EXERCISE INPUTS Start Marker

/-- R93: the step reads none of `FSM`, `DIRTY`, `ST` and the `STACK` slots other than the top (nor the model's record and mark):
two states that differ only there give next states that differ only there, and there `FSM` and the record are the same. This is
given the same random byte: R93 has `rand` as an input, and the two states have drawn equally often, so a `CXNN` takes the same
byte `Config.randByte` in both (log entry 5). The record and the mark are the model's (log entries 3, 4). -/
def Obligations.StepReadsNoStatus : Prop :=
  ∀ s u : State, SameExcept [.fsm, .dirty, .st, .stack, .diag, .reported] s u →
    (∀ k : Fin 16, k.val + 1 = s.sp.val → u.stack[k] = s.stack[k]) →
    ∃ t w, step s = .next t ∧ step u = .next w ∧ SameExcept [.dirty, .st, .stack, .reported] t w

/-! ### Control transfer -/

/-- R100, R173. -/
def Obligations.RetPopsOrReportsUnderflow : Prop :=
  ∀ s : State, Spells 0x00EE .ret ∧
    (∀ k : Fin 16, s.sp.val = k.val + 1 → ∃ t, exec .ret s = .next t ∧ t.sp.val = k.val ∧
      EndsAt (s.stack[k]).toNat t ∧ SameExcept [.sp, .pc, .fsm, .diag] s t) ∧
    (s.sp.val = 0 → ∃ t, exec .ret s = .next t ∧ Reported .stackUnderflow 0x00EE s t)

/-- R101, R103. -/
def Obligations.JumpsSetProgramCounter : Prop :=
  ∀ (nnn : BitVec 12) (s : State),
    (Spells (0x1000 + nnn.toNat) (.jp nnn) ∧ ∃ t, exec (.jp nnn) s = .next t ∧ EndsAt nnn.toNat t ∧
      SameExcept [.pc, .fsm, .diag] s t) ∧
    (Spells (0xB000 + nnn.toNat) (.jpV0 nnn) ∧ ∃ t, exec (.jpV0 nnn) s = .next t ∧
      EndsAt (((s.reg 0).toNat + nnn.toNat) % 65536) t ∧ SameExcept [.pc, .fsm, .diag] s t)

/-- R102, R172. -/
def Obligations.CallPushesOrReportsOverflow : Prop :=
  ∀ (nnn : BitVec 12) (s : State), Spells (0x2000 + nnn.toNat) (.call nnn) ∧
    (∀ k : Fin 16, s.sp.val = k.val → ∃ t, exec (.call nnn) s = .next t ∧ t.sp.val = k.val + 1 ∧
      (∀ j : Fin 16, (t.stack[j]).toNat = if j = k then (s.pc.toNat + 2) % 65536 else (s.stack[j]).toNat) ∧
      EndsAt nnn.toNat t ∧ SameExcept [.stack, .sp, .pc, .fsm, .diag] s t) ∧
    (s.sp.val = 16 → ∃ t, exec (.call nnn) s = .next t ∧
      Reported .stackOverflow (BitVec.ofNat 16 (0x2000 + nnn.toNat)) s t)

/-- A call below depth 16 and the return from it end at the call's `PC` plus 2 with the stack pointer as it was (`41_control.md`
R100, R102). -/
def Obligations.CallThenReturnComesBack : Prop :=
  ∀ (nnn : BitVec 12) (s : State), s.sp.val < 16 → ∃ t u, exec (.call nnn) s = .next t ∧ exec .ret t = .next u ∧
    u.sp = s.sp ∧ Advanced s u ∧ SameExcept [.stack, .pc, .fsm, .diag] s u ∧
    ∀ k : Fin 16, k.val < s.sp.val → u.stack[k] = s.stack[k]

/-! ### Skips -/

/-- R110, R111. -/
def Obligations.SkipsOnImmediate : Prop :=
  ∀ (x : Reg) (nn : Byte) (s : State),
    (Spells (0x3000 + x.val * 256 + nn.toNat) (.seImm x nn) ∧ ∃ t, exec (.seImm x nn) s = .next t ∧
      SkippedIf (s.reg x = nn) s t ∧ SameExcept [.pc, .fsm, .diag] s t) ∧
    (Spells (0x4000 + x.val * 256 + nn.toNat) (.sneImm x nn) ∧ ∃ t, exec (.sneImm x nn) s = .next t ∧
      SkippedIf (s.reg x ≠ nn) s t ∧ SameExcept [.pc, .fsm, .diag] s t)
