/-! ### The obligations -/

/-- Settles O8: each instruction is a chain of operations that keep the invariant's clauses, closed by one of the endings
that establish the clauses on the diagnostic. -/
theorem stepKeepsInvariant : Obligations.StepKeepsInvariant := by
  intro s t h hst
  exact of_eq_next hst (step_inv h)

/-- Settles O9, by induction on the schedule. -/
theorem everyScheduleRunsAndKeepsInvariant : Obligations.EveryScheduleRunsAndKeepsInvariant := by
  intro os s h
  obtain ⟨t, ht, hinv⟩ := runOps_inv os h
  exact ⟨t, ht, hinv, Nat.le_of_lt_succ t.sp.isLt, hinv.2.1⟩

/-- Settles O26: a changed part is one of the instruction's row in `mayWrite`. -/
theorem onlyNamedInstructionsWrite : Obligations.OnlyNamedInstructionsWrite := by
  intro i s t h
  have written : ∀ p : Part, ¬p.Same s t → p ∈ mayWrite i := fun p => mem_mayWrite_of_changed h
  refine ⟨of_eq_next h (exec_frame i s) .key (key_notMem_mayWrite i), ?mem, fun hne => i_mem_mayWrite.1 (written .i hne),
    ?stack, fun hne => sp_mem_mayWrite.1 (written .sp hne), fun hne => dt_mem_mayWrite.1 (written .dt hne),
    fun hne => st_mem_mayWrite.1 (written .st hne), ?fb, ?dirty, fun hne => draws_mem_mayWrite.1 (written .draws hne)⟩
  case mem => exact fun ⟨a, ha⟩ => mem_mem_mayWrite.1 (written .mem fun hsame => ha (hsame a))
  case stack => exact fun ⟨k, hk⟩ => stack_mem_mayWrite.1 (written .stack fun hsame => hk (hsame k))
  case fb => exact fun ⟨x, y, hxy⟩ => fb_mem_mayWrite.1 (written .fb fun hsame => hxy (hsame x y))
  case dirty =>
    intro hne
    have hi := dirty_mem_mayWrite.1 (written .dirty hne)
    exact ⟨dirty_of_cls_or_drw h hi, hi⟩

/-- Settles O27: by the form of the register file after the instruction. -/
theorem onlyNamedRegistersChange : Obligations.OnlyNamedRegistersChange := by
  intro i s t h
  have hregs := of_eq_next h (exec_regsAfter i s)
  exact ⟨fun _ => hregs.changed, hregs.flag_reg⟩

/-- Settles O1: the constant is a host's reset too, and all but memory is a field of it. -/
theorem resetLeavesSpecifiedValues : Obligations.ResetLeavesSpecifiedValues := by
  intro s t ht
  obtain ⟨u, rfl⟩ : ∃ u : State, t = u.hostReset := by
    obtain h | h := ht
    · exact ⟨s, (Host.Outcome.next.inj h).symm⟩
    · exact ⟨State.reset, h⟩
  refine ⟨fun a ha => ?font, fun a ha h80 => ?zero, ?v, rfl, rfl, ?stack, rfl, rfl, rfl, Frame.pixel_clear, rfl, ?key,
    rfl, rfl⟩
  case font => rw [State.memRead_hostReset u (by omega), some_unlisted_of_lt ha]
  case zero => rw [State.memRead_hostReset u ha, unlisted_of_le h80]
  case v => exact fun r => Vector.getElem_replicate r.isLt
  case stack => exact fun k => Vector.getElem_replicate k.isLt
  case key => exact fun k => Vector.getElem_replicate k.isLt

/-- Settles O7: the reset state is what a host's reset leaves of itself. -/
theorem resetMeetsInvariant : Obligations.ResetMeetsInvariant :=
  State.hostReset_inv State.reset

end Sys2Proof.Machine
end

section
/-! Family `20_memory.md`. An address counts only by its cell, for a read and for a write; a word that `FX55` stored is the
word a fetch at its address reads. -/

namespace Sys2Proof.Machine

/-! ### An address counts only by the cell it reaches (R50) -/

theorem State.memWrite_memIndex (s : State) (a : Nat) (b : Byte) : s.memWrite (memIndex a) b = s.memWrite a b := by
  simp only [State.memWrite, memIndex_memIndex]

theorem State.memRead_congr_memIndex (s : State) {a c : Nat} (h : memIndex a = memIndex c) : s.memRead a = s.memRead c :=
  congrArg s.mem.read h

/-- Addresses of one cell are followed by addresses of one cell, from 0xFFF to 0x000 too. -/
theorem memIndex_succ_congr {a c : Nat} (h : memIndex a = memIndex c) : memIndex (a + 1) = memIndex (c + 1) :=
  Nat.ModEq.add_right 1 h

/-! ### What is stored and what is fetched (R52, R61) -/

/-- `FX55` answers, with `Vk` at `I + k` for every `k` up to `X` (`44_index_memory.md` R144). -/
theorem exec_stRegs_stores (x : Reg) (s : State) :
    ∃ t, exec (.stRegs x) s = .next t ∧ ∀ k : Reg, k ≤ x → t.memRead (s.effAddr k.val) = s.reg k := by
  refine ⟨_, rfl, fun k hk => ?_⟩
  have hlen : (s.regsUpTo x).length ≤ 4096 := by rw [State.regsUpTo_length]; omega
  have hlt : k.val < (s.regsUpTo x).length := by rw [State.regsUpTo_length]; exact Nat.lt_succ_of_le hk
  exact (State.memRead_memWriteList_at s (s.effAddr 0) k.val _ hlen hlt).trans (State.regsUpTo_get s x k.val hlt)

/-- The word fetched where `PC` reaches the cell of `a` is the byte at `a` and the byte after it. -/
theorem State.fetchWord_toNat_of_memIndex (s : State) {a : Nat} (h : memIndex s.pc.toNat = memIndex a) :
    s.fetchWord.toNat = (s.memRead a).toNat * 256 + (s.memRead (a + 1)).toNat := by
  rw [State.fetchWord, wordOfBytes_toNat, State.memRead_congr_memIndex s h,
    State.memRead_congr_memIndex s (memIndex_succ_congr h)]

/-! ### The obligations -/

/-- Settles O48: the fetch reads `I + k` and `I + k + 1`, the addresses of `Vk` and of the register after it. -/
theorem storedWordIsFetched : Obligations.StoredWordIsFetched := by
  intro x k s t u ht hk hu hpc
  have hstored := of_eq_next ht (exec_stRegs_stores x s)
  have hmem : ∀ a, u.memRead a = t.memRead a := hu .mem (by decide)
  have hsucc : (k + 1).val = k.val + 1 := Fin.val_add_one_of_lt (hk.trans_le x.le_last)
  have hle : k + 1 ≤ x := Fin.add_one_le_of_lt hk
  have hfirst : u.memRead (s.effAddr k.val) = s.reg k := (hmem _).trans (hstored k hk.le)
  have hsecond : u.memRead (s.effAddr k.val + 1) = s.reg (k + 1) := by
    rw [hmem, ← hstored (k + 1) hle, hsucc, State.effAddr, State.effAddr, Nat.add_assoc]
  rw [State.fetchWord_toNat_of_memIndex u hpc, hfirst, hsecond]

EXERCISE INPUTS End Marker

◆ **TASK OBJECTIVE**: Out of the data above, give again only the lines starting at the one holding "that establish the" and ending at the one holding "the schedule. -/", unchanged.

◆ **FINAL ANSWER**:
that establish the clauses on the diagnostic. -/
theorem stepKeepsInvariant : Obligations.StepKeepsInvariant := by
  intro s t h hst
  exact of_eq_next hst (step_inv h)

/-- Settles O9, by induction on the schedule. -/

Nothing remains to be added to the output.